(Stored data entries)
======
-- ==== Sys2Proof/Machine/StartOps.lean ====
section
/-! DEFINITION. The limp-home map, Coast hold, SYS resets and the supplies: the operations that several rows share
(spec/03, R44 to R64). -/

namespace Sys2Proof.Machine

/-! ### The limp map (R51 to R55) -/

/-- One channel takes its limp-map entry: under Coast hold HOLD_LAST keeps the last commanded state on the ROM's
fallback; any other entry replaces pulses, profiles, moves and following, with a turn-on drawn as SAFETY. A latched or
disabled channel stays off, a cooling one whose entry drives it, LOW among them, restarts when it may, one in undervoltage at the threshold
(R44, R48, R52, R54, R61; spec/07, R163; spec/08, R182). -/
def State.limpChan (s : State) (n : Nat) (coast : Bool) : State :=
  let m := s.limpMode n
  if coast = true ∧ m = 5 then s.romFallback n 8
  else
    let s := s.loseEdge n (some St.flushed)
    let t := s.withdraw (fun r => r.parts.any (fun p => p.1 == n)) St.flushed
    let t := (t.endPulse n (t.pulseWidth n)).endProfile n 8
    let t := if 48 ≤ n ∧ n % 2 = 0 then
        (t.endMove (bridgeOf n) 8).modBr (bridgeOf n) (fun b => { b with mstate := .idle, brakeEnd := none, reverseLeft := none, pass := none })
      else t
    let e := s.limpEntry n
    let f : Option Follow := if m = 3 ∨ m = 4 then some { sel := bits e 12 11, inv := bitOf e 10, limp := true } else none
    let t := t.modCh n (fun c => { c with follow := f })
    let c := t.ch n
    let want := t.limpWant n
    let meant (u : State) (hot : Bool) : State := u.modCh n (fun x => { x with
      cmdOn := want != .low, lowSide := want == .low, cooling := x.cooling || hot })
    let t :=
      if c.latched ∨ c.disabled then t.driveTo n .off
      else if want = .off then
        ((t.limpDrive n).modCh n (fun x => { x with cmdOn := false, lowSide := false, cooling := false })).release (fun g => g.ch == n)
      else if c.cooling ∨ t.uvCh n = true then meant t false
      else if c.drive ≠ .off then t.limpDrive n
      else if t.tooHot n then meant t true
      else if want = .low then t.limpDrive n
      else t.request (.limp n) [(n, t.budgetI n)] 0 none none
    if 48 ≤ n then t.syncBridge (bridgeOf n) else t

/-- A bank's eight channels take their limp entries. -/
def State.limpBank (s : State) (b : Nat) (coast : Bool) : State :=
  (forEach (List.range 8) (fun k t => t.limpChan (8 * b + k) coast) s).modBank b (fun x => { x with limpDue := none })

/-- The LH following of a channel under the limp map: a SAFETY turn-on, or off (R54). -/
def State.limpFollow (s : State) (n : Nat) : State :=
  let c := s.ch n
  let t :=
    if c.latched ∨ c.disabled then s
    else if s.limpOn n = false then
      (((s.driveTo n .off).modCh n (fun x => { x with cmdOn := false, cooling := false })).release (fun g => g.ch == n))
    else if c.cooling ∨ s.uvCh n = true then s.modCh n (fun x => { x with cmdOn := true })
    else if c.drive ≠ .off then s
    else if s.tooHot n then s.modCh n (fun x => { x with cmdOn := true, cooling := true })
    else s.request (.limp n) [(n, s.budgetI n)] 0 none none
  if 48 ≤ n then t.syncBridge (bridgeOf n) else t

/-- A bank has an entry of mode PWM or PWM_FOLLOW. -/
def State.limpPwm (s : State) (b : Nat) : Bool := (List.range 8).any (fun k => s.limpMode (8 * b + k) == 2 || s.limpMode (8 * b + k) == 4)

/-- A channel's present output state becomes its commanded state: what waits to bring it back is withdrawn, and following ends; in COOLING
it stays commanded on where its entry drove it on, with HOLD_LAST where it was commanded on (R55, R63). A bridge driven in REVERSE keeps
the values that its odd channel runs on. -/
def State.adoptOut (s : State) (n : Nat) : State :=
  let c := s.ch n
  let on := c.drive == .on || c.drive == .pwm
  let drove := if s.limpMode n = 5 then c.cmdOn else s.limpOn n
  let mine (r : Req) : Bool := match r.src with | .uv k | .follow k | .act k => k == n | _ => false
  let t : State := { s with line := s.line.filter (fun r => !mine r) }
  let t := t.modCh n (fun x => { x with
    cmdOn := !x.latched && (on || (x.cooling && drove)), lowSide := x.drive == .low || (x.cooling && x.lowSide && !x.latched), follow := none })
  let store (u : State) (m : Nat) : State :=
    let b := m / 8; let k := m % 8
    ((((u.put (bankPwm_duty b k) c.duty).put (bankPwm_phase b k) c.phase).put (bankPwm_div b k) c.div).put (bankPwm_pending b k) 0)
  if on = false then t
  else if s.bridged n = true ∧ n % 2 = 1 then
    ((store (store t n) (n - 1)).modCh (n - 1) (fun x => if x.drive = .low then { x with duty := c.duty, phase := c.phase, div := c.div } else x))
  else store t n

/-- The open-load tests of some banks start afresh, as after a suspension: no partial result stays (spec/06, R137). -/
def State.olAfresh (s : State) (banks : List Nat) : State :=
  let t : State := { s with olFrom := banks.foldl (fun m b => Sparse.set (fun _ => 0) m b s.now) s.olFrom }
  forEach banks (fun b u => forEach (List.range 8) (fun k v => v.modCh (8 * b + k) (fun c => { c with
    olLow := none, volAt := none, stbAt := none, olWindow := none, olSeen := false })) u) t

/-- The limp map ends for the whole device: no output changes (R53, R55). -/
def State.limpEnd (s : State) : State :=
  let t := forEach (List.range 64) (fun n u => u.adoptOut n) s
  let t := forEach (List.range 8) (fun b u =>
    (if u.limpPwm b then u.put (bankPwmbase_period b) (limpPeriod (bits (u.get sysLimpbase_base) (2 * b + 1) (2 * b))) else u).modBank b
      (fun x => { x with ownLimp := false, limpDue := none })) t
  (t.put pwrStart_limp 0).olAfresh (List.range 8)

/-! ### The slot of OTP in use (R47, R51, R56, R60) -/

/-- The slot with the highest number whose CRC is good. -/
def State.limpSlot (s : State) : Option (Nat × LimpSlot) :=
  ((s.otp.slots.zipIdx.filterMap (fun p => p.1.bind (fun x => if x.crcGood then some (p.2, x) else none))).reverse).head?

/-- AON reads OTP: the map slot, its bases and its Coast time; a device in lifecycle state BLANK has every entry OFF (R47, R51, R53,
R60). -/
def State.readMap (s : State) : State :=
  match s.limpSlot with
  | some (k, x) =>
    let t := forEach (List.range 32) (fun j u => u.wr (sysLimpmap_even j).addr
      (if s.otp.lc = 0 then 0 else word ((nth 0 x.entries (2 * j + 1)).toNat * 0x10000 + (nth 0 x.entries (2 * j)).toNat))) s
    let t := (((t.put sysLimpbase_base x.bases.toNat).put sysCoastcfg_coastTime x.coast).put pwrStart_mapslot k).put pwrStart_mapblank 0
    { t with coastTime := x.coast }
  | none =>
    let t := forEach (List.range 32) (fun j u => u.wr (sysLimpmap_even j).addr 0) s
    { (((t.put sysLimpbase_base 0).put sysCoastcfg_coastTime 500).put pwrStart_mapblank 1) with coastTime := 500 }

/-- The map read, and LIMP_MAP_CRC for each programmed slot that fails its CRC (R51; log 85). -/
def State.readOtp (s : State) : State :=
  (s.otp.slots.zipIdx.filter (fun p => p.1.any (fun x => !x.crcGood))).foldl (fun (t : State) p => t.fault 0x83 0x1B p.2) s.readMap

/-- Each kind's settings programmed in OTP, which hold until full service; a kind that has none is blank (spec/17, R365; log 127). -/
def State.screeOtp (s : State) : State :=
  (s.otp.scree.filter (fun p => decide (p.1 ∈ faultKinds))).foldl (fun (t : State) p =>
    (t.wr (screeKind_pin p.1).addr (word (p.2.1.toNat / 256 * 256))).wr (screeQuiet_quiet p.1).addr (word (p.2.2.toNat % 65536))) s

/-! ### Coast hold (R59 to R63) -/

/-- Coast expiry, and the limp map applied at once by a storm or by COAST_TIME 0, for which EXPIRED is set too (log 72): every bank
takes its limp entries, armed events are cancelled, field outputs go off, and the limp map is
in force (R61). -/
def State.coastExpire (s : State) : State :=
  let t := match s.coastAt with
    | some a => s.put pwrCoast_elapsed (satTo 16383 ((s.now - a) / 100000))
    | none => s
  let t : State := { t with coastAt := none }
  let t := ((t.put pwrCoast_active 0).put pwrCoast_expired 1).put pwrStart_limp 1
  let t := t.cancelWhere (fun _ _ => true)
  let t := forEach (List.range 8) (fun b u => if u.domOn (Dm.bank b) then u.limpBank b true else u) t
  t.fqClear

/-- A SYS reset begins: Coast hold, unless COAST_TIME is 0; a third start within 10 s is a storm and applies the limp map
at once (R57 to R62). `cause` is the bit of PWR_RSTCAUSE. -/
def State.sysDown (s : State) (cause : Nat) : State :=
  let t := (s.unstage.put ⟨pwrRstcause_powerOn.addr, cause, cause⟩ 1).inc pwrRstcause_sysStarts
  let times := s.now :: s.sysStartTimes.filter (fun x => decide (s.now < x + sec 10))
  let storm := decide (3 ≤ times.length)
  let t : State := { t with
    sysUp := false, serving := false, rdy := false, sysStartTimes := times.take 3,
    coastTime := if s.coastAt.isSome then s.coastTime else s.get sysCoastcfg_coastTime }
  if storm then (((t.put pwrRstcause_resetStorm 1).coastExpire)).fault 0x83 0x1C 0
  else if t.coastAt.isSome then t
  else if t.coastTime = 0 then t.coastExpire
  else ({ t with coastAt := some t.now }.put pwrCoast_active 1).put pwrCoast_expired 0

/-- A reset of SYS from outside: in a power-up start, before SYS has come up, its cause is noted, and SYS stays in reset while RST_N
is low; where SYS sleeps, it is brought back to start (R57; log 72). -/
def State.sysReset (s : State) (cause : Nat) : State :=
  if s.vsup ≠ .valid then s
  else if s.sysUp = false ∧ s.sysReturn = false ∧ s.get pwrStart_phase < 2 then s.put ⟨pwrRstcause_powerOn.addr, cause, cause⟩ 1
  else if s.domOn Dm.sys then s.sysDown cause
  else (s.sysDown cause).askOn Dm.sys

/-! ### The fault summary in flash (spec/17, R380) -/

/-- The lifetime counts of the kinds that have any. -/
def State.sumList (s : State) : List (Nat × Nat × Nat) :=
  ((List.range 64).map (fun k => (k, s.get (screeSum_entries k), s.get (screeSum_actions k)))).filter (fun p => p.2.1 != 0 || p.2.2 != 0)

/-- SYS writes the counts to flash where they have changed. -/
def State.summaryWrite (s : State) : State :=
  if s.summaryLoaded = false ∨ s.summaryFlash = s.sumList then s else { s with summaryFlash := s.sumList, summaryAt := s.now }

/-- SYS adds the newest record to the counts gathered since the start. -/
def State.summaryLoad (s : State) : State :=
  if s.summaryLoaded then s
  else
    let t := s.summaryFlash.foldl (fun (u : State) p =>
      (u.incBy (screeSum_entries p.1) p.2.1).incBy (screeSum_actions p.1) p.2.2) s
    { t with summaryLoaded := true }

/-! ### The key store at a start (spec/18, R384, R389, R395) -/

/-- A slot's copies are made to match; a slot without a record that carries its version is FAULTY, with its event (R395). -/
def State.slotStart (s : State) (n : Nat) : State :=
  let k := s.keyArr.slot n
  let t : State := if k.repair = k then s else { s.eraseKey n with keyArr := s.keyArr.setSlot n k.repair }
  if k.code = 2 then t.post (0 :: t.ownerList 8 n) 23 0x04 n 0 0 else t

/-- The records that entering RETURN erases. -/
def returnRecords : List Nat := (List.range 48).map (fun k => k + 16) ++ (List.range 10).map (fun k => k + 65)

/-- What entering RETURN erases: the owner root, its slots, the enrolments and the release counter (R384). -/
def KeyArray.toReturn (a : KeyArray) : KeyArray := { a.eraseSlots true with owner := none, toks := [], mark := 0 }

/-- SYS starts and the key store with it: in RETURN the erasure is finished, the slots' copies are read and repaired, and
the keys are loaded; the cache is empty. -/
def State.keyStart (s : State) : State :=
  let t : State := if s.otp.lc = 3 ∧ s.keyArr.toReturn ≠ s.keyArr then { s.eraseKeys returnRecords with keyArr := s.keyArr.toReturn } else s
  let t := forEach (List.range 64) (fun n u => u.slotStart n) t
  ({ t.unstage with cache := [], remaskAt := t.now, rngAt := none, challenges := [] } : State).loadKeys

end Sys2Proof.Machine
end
======
• _Required action_
Could you retype exactly the lines above, starting at the line that contains "(spec/03, R44 to R64). -/" and ending at the line that contains "let c := t.ch n", and nothing more?

• _Written response_
(spec/03, R44 to R64). -/

namespace Sys2Proof.Machine

/-! ### The limp map (R51 to R55) -/

/-- One channel takes its limp-map entry: under Coast hold HOLD_LAST keeps the last commanded state on the ROM's
fallback; any other entry replaces pulses, profiles, moves and following, with a turn-on drawn as SAFETY. A latched or
disabled channel stays off, a cooling one whose entry drives it, LOW among them, restarts when it may, one in undervoltage at the threshold
(R44, R48, R52, R54, R61; spec/07, R163; spec/08, R182). -/
def State.limpChan (s : State) (n : Nat) (coast : Bool) : State :=
  let m := s.limpMode n
  if coast = true ∧ m = 5 then s.romFallback n 8
  else
    let s := s.loseEdge n (some St.flushed)
    let t := s.withdraw (fun r => r.parts.any (fun p => p.1 == n)) St.flushed
    let t := (t.endPulse n (t.pulseWidth n)).endProfile n 8
    let t := if 48 ≤ n ∧ n % 2 = 0 then
        (t.endMove (bridgeOf n) 8).modBr (bridgeOf n) (fun b => { b with mstate := .idle, brakeEnd := none, reverseLeft := none, pass := none })
      else t
    let e := s.limpEntry n
    let f : Option Follow := if m = 3 ∨ m = 4 then some { sel := bits e 12 11, inv := bitOf e 10, limp := true } else none
    let t := t.modCh n (fun c => { c with follow := f })
    let c := t.ch n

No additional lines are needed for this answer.